What you are asked to do. For the records below, count the lines containing the word "pushRb" and reply with the number alone.
□ □ □ □
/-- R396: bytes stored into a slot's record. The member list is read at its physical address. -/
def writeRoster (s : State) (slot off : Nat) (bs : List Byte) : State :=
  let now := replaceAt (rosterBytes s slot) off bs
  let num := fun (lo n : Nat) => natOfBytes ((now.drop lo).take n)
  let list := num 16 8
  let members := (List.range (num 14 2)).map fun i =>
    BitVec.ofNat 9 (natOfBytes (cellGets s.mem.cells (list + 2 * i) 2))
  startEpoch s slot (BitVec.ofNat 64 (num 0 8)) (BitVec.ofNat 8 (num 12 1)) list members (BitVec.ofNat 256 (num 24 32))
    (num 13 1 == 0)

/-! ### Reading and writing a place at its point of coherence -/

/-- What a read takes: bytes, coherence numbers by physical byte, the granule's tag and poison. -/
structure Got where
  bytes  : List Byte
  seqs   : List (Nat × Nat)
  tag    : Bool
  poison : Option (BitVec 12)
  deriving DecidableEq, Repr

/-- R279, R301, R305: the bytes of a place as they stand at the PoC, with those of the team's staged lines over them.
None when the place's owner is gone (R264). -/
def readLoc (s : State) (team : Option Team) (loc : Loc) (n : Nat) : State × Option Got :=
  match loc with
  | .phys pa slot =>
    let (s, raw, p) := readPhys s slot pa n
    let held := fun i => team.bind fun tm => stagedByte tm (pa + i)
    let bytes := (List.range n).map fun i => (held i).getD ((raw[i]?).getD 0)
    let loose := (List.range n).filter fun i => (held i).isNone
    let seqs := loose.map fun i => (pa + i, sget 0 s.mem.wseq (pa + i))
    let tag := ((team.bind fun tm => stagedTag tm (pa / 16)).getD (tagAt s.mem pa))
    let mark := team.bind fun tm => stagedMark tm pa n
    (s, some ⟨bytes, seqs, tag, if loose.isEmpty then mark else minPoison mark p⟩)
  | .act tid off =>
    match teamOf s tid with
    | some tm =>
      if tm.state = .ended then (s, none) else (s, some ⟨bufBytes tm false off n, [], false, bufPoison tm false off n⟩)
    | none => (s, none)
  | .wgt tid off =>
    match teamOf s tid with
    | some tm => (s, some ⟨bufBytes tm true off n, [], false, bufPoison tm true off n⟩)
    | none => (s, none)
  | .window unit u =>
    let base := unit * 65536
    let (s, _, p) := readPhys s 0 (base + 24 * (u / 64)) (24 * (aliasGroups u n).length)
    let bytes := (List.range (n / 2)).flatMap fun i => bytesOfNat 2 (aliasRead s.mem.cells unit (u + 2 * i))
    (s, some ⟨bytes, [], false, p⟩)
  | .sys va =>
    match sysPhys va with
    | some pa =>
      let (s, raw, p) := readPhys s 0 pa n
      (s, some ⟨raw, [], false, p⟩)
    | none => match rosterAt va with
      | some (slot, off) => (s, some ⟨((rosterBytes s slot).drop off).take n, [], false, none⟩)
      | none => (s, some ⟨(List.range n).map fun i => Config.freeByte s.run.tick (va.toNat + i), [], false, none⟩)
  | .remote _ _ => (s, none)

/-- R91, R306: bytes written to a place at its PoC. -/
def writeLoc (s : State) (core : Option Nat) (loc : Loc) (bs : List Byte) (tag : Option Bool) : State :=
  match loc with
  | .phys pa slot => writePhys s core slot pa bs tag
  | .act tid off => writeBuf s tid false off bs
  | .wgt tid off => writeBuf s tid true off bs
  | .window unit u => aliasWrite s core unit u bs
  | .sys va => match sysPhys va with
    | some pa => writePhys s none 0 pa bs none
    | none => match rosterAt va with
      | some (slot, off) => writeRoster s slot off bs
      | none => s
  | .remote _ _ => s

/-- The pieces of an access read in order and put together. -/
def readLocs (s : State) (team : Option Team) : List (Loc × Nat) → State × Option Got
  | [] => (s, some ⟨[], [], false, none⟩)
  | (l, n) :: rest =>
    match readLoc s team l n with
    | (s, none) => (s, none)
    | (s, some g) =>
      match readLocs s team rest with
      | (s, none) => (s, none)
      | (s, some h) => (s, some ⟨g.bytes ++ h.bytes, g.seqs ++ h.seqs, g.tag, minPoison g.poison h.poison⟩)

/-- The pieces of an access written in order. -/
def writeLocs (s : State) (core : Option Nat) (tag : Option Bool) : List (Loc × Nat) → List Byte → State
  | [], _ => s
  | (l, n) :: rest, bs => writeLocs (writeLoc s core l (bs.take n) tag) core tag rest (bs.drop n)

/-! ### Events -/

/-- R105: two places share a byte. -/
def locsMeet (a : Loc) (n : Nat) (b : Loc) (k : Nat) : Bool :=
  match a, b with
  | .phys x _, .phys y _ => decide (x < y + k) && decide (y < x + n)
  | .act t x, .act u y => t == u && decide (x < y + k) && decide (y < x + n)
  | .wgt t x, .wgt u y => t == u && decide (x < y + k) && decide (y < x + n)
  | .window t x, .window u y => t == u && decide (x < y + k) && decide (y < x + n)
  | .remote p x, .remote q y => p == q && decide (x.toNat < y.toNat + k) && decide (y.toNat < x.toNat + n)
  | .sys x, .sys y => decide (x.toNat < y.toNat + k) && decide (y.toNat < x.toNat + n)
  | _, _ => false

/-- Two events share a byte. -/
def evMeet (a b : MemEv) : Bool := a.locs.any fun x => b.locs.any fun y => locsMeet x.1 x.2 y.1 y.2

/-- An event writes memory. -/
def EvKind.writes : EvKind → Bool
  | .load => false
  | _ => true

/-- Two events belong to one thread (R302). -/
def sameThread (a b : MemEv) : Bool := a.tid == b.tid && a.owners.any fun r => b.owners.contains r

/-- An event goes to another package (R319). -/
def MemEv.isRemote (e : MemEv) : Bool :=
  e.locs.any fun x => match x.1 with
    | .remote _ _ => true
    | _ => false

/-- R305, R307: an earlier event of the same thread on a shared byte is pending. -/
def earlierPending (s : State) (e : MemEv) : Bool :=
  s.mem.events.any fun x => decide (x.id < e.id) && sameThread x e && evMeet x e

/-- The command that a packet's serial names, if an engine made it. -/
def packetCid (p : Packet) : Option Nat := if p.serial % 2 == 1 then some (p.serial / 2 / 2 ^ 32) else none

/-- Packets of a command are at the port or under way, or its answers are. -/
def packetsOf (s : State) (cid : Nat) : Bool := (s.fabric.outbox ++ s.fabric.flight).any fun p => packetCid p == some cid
□ □ □ □
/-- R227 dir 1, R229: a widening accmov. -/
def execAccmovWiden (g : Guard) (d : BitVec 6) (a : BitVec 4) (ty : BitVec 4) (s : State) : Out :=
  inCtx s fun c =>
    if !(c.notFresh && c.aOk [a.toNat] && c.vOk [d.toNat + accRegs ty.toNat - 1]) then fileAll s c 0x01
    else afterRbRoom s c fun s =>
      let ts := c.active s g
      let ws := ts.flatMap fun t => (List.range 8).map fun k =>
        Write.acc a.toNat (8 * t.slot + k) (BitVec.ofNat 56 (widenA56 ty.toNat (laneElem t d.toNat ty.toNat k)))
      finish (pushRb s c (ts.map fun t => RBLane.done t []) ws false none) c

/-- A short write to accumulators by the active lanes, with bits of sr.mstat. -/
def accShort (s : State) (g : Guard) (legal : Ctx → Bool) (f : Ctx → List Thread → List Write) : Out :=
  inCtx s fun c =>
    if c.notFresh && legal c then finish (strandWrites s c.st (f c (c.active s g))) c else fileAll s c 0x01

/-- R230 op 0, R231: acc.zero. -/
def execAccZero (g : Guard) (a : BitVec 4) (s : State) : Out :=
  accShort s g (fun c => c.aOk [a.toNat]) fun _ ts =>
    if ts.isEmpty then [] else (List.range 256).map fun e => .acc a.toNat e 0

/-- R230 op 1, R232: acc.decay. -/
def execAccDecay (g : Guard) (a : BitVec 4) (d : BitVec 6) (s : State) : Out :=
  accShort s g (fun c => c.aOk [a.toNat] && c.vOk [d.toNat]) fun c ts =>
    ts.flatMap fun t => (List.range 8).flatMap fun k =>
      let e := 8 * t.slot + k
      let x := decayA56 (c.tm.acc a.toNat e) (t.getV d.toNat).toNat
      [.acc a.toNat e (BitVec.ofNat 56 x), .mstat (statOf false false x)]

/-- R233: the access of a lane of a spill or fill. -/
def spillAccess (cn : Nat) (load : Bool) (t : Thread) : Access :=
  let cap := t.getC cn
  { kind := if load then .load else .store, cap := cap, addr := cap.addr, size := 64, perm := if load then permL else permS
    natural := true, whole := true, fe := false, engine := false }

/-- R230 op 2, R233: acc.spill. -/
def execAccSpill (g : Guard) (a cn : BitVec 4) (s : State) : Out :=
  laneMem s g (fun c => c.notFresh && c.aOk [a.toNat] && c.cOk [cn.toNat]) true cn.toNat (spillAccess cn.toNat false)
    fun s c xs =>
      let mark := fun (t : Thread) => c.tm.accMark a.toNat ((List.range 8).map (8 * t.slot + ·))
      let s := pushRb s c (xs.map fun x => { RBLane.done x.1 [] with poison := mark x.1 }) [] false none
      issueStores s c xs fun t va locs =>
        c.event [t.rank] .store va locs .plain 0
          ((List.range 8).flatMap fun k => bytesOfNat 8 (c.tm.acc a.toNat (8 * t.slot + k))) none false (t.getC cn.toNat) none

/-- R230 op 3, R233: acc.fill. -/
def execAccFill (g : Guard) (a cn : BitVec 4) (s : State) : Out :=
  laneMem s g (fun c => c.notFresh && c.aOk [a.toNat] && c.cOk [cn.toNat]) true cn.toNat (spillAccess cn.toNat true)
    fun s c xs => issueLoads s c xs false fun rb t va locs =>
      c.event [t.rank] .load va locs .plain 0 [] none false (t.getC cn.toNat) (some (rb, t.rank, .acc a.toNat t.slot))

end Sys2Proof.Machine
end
□ □ □ □
Exercise answer. 2